— Problem requirements —
Repeat exactly the lines below that lie between the line with "s32, 1 is n32." and the line with "let n := (v.reg", counting both of those lines as part of the answer.

— Supplied data —
/-- R246 and R247: sums and differences modulo 2^32, the carry and borrow chain, negation and absolute value.
R203 and R251: the exact 24-bit and 32-bit products by type, their low and high parts, and the multiply-adds. Type 0 is
s32, 1 is n32.
R256 and R257: pair arithmetic modulo 2^64, with whole shift counts; vd + 1 receives the high word. -/
def Obligations.IntegerArithmetic : Prop :=
  (∀ d a b imm,
  Writes2 (.add d a b) d a b (fun x y => word (x.toNat + y.toNat)) ∧
  Writes2 (.addS d b) d d b (fun x y => word (x.toNat + y.toNat)) ∧
  Writes1 (.addImm d a imm) d a (fun x => wordInt (x.toNat + signExtend imm 10)) ∧
  Writes2 (.sub d a b) d a b (fun x y => wordInt (x.toNat - y.toNat : Int)) ∧
  Writes2 (.subS d b) d d b (fun x y => wordInt (x.toNat - y.toNat : Int)) ∧
  Writes1 (.neg d a) d a (fun x => wordInt (0 - x.toNat : Int)) ∧
  Writes1 (.abs d a) d a (fun x => word x.toInt.natAbs) ∧
  Computes (.addc d a b) (fun v l =>
    let n := (v.reg a l).toNat + (v.reg b l).toNat + (v.reg d l).toNat % 2
    [(d, word n), (d + 1, if 2 ^ 32 ≤ n then 1 else 0)]) ∧
  Computes (.subb d a b) (fun v l =>
    let n : Int := (v.reg a l).toNat - (v.reg b l).toNat - ((v.reg d l).toNat % 2 : Nat)
    [(d, wordInt n), (d + 1, if n < 0 then 1 else 0)])) ∧
  (let val (t n : Nat) (x : Word) : Int := if t = 0 then signExtend x.toNat n else ((x.toNat % 2 ^ n : Nat) : Int)
  let mul24 (t h : Nat) (x y : Word) : Word :=
    let p := wrapNat (val t 24 x * val t 24 y) 48
    if h = 0 then word p else if t = 0 then wordInt (signExtend (p / 2 ^ 24) 24) else word (p / 2 ^ 24)
  let mul32 (t h : Nat) (x y : Word) : Word :=
    let p := wrapNat (val t 32 x * val t 32 y) 64
    if h = 0 then word p else word (p / 2 ^ 32)
  ∀ d a b t h, t ≤ 1 → h ≤ 1 →
  Writes2 (.mul24 d a b t h) d a b (mul24 t h) ∧ Writes2 (.mul24S d b) d d b (mul24 0 0) ∧
  Writes3 (.mad24 d a b t h) d a b (fun x y z => mul24 t h x y + z) ∧
  Writes2 (.mul32 d a b t h) d a b (mul32 t h) ∧
  Writes3 (.mad32 d a b t h) d a b (fun x y z => mul32 t h x y + z)) ∧
  (let pair (d : Nat) (n : Int) : List (Nat × Word) := [(d, wordInt n), (d + 1, wordInt (n / 2 ^ 32))]
  ∀ d a b k,
  Computes (.add64 d a b) (fun v l => pair d (v.pair a l + v.pair b l : Nat)) ∧
  Computes (.sub64 d a b) (fun v l => pair d ((v.pair a l : Int) - v.pair b l)) ∧
  Computes (.shl64 d a b) (fun v l =>
    pair d (if (v.reg b l).toNat < 64 then (v.pair a l * 2 ^ (v.reg b l).toNat : Nat) else 0)) ∧
  Computes (.shr64 d a b) (fun v l =>
    pair d (if (v.reg b l).toNat < 64 then (v.pair a l / 2 ^ (v.reg b l).toNat : Nat) else 0)) ∧
  Computes (.lea d a b k) (fun v l => pair d (v.pair a l + (v.reg b l).toInt * 2 ^ k)))

/-- R249: the logic instructions act on each bit.
R250: every shift as arithmetic on the whole unsigned count: logical shifts by 32 or more give 0, sar by 32 or more
fills with the sign, rotations take the count modulo 32.
R252, R254, R255: fields of pos and len = n + 1 with pos + len at most 32, and the byte gather.
R248: the lesser and greater by type, the six conditions, and the two selects, whose third operand is vd. -/
def Obligations.LogicShiftsBits : Prop :=
  (∀ d a b,
  Writes2 (.and d a b) d a b (fun x y => x &&& y) ∧ Writes2 (.andS d b) d d b (fun x y => x &&& y) ∧
  Writes2 (.or d a b) d a b (fun x y => x ||| y) ∧ Writes2 (.orS d b) d d b (fun x y => x ||| y) ∧
  Writes2 (.xor d a b) d a b (fun x y => x ^^^ y) ∧ Writes2 (.xorS d b) d d b (fun x y => x ^^^ y) ∧
  Writes2 (.andn d a b) d a b (fun x y => x &&& ~~~y) ∧ Writes1 (.not d a) d a (fun x => ~~~x)) ∧
  (let shl (x : Word) (c : Nat) : Word := if c < 32 then word (x.toNat * 2 ^ c) else 0
  let shr (x : Word) (c : Nat) : Word := if c < 32 then word (x.toNat / 2 ^ c) else 0
  let sar (x : Word) (c : Nat) : Word := wordInt (x.toInt / 2 ^ Nat.min c 31)
  let rol (x : Word) (c : Nat) : Word := word (x.toNat * 2 ^ (c % 32) + x.toNat / 2 ^ (32 - c % 32))
  let ror (x : Word) (c : Nat) : Word := word (x.toNat / 2 ^ (c % 32) + x.toNat * 2 ^ (32 - c % 32))
  ∀ d a b,
  Writes2 (.shl d a b) d a b (fun x y => shl x y.toNat) ∧ Writes2 (.shlS d b) d d b (fun x y => shl x y.toNat) ∧
  Writes2 (.shr d a b) d a b (fun x y => shr x y.toNat) ∧ Writes2 (.shrS d b) d d b (fun x y => shr x y.toNat) ∧
  Writes2 (.sar d a b) d a b (fun x y => sar x y.toNat) ∧ Writes2 (.sarS d b) d d b (fun x y => sar x y.toNat) ∧
  Writes2 (.rol d a b) d a b (fun x y => rol x y.toNat) ∧ Writes2 (.ror d a b) d a b (fun x y => ror x y.toNat) ∧
  ∀ c, c < 32 → Writes1 (.shlImm d a c) d a (shl · c) ∧ Writes1 (.shrImm d a c) d a (shr · c) ∧
    Writes1 (.sarImm d a c) d a (sar · c) ∧ Writes1 (.rolImm d a c) d a (rol · c) ∧ Writes1 (.rorImm d a c) d a (ror · c)) ∧
  (∀ d a b,
  (∀ n p, p + n + 1 ≤ 32 →
    Writes1 (.bfeN32 d a n p) d a (fun x => word (x.toNat / 2 ^ p % 2 ^ (n + 1))) ∧
    Writes1 (.bfeS32 d a n p) d a (fun x => wordInt (signExtend (x.toNat / 2 ^ p) (n + 1))) ∧
    Computes (.bfi d a n p) fun v l => [(d, word ((v.reg d l).toNat / 2 ^ (p + n + 1) * 2 ^ (p + n + 1) +
      (v.reg a l).toNat % 2 ^ (n + 1) * 2 ^ p + (v.reg d l).toNat % 2 ^ p))]) ∧
  Writes3 (.bgath d a b) d a b (fun x y ctl =>
    let byte (i : Nat) : Nat :=
      let n := ctl.toNat / 2 ^ (3 * i) % 8
      let y := (x.toNat + 2 ^ 32 * y.toNat) / 2 ^ (8 * n) % 256
      match ctl.toNat / 2 ^ (2 * i + 12) % 4 with
      | 0 => y
      | 1 => 0
      | 2 => 0xFF
      | _ => if 128 ≤ y then 0xFF else 0
    word (byte 0 + byte 1 * 2 ^ 8 + byte 2 * 2 ^ 16 + byte 3 * 2 ^ 24))) ∧
  (∀ d a b,
  Writes2 (.min d a b 0) d a b (fun x y => if x.toInt ≤ y.toInt then x else y) ∧
  Writes2 (.min d a b 1) d a b (fun x y => if x.toNat ≤ y.toNat then x else y) ∧
  Writes2 (.max d a b 0) d a b (fun x y => if x.toInt ≤ y.toInt then y else x) ∧
  Writes2 (.max d a b 1) d a b (fun x y => if x.toNat ≤ y.toNat then y else x) ∧
  (∀ cc, cc ≤ 5 → Writes2 (.cmpS32 d a b cc) d a b (fun x y => bool01 (match cc with
    | 0 => decide (x.toInt = y.toInt)
    | 1 => decide (x.toInt ≠ y.toInt)
    | 2 => decide (x.toInt < y.toInt)
    | 3 => decide (x.toInt ≤ y.toInt)
    | 4 => decide (y.toInt < x.toInt)
    | _ => decide (y.toInt ≤ x.toInt)))) ∧
  (∀ cc, cc ≤ 5 → Writes2 (.cmpN32 d a b cc) d a b (fun x y => bool01 (match cc with
    | 0 => decide (x.toNat = y.toNat)
    | 1 => decide (x.toNat ≠ y.toNat)
    | 2 => decide (x.toNat < y.toNat)
    | 3 => decide (x.toNat ≤ y.toNat)
    | 4 => decide (y.toNat < x.toNat)
    | _ => decide (y.toNat ≤ x.toNat)))) ∧
  Writes2 (.setlt d b) d d b (fun x y => if x.toInt < y.toInt then 1 else 0) ∧
  Writes3 (.sel d a b) d a b (fun x y c => if c ≠ 0 then x else y) ∧
  Writes3 (.bsel d a b) d a b (fun x y m => (x &&& m) ||| (y &&& ~~~m)))

/-- R260 to R264: NaN and flag rules of the arithmetic instructions, each rounding its exact result once. m is the
rounding mode; flag 1 is invalid.
R262 to R264: quotient, root, scaling and rounding to an integral value. 0 / 0 and infinity / infinity are invalid, a
finite nonzero number over 0 is a divide-by-zero (flag 2), a root of a negative number is invalid and that of a zero is that
zero; frnd adds no inexact flag.
R268, R269: the special functions go in flight with their results, which INSTRUCTION_COMPLETE writes. Zeros,
infinities, NaNs and negative sources are those of the table, but that frcp of a finite negative source is the negative 1/x of R268 and
not the table's -1/x (log 54, DEDUCED); any other source rounds the exact value once (log 8). -/
def Obligations.FloatArithmetic : Prop :=
  (let f := fmtF32
  let val (x : Word) : XVal := f.value x.toNat
  let sig (cs : List Word) : Nat := if cs.any (fun c => f.isSignalling c.toNat) then 1 else 0
  let body (m : Nat) (cs : List Word) (invalid : Bool) (e : XVal) : Word × Nat :=
    if invalid then (0x7FC00000, sig cs ||| 1)
    else if cs.any (fun c => val c == .nan) then (0x7FC00000, sig cs)
    else (word (roundToFormat f m false 0 e).1, sig cs ||| (roundToFormat f m false 0 e).2)
  let opposite (x y : XVal) : Bool := (x == .inf true && y == .inf false) || (x == .inf false && y == .inf true)
  let inf (x : XVal) : Bool := x == .inf true || x == .inf false
  let zero (x : XVal) : Bool := match x with
    | .fin _ m _ => m == 0
    | _ => false
  let add (m : Nat) (x y : Word) := body m [x, y] (opposite (val x) (val y)) ((val x).add (m == 3) (val y))
  let sub (m : Nat) (x y : Word) :=
    body m [x, y] (opposite (val x) (val y).negate) ((val x).add (m == 3) (val y).negate)
  let mul (m : Nat) (x y : Word) :=
    body m [x, y] ((zero (val x) && inf (val y)) || (inf (val x) && zero (val y))) ((val x).mul (val y))
  let fma (m : Nat) (x y z : Word) := body m [x, y, z]
    ((zero (val x) && inf (val y)) || (inf (val x) && zero (val y)) || opposite ((val x).mul (val y)) (val z))
    (((val x).mul (val y)).add (m == 3) (val z))
  ∀ d a b c m q,
  Flags2 (.fadd d a b m q) d a b q (add m) ∧ Flags2 (.faddS d b q) d d b q (add 0) ∧
  Flags2 (.fsub d a b m q) d a b q (sub m) ∧ Flags2 (.fsubS d b q) d d b q (sub 0) ∧
  Flags2 (.fmul d a b m q) d a b q (mul m) ∧ Flags2 (.fmulS d b q) d d b q (mul 0) ∧
  Flags3 (.ffma d a b m q) d a b d q (fma m) ∧ Flags3 (.ffma3 d a b c m q) d a b c q (fma m)) ∧
  (let f := fmtF32
  let sig (x : Word) : Nat := if f.isSignalling x.toNat then 1 else 0
  let round (m : Nat) (e : XVal) : Word × Nat := (word (roundToFormat f m false 0 e).1, (roundToFormat f m false 0 e).2)
  let inf (s : Bool) : Word := if s then 0xFF800000 else 0x7F800000
  let zero (s : Bool) : Word := if s then 0x80000000 else 0
  ∀ d a b m q,
  Flags2 (.fdiv d a b m q) d a b q (fun x y => match f.value x.toNat, f.value y.toNat with
    | .nan, _ | _, .nan => (0x7FC00000, sig x ||| sig y)
    | .inf _, .inf _ => (0x7FC00000, 1)
    | .inf s, .fin t _ _ => (inf (s != t), 0)
    | .fin s _ _, .inf t => (zero (s != t), 0)
    | .fin s k e, .fin t n g =>
      if n = 0 then (if k = 0 then (0x7FC00000, 1) else (inf (s != t), 2)) else round m (quotient (s != t) k e n g)) ∧
  Flags1 (.fsqrt d a m q) d a q (fun x => match f.value x.toNat with
    | .nan => (0x7FC00000, sig x)
    | .inf s => if s then (0x7FC00000, 1) else (inf false, 0)
    | .fin s k e => if k = 0 then (x, 0) else if s then (0x7FC00000, 1) else round m (rootOf k e)) ∧
  Flags2 (.fldexp d a b m q) d a b q (fun x n => match f.value x.toNat with
    | .nan => (0x7FC00000, sig x)
    | .inf s => (inf s, 0)
    | .fin s k e => if k = 0 then (zero s, 0) else round m (.fin s k (e + n.toInt))) ∧
  Flags1 (.frnd d a m q) d a q (fun x => match f.value x.toNat with
    | .nan => (0x7FC00000, sig x)
    | .inf s => (inf s, 0)
    | .fin s k e => ((round 0 (.fin s (roundAt s k e 0 m 0).1 0)).1, 0))) ∧
  (let f := fmtF32
  let sig (x : Word) : Nat := if f.isSignalling x.toNat then 1 else 0
  let round (e : XVal) : Word × Nat := (word (roundToFormat f 0 false 0 e).1, (roundToFormat f 0 false 0 e).2)
  let inf (s : Bool) : Word := if s then 0xFF800000 else 0x7F800000
  ∀ d a l q,
  FlagsInFlight (.frcp d a l q) d a q (fun x => match f.value x.toNat with
    | .nan => (0x7FC00000, sig x)
    | .inf s => (if s then 0x80000000 else 0, 0)
    | .fin s m e => if m = 0 then (inf s, 2) else round (quotient s 1 0 m e)) ∧
  FlagsInFlight (.frsq d a l q) d a q (fun x => match f.value x.toNat with
    | .nan => (0x7FC00000, sig x)
    | .inf s => if s then (0x7FC00000, 1) else (0, 0)
    | .fin s m e => if m = 0 then (inf s, 2) else if s then (0x7FC00000, 1) else round (rsqrtOf m e)) ∧
  FlagsInFlight (.fexp2 d a l q) d a q (fun x => match f.value x.toNat with
    | .nan => (0x7FC00000, sig x)
    | .inf s => (if s then 0 else 0x7F800000, 0)
    | .fin s m e => if m = 0 then (0x3F800000, 0) else round (exp2Of s m e)) ∧
  FlagsInFlight (.flog2 d a l q) d a q (fun x => match f.value x.toNat with
    | .nan => (0x7FC00000, sig x)
    | .inf s => if s then (0x7FC00000, 1) else (0x7F800000, 0)
    | .fin s m e => if m = 0 then (0xFF800000, 2) else if s then (0x7FC00000, 1) else round (log2Of m e)) ∧
  FlagsInFlight (.fsin d a l q) d a q (fun x => match f.value x.toNat with
    | .nan => (0x7FC00000, sig x)
    | .inf _ => (0x7FC00000, 1)
    | .fin s m e => if m = 0 then (x, 0) else round (sinOf s m e)) ∧
  FlagsInFlight (.fcos d a l q) d a q (fun x => match f.value x.toNat with
    | .nan => (0x7FC00000, sig x)
    | .inf _ => (0x7FC00000, 1)
    | .fin _ m e => if m = 0 then (0x3F800000, 0) else round (cosOf m e)))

— Answer box —
s32, 1 is n32.
R256 and R257: pair arithmetic modulo 2^64, with whole shift counts; vd + 1 receives the high word. -/
def Obligations.IntegerArithmetic : Prop :=
  (∀ d a b imm,
  Writes2 (.add d a b) d a b (fun x y => word (x.toNat + y.toNat)) ∧
  Writes2 (.addS d b) d d b (fun x y => word (x.toNat + y.toNat)) ∧
  Writes1 (.addImm d a imm) d a (fun x => wordInt (x.toNat + signExtend imm 10)) ∧
  Writes2 (.sub d a b) d a b (fun x y => wordInt (x.toNat - y.toNat : Int)) ∧
  Writes2 (.subS d b) d d b (fun x y => wordInt (x.toNat - y.toNat : Int)) ∧
  Writes1 (.neg d a) d a (fun x => wordInt (0 - x.toNat : Int)) ∧
  Writes1 (.abs d a) d a (fun x => word x.toInt.natAbs) ∧
  Computes (.addc d a b) (fun v l =>
    let n := (v.reg a l).toNat + (v.reg b l).toNat + (v.reg d l).toNat % 2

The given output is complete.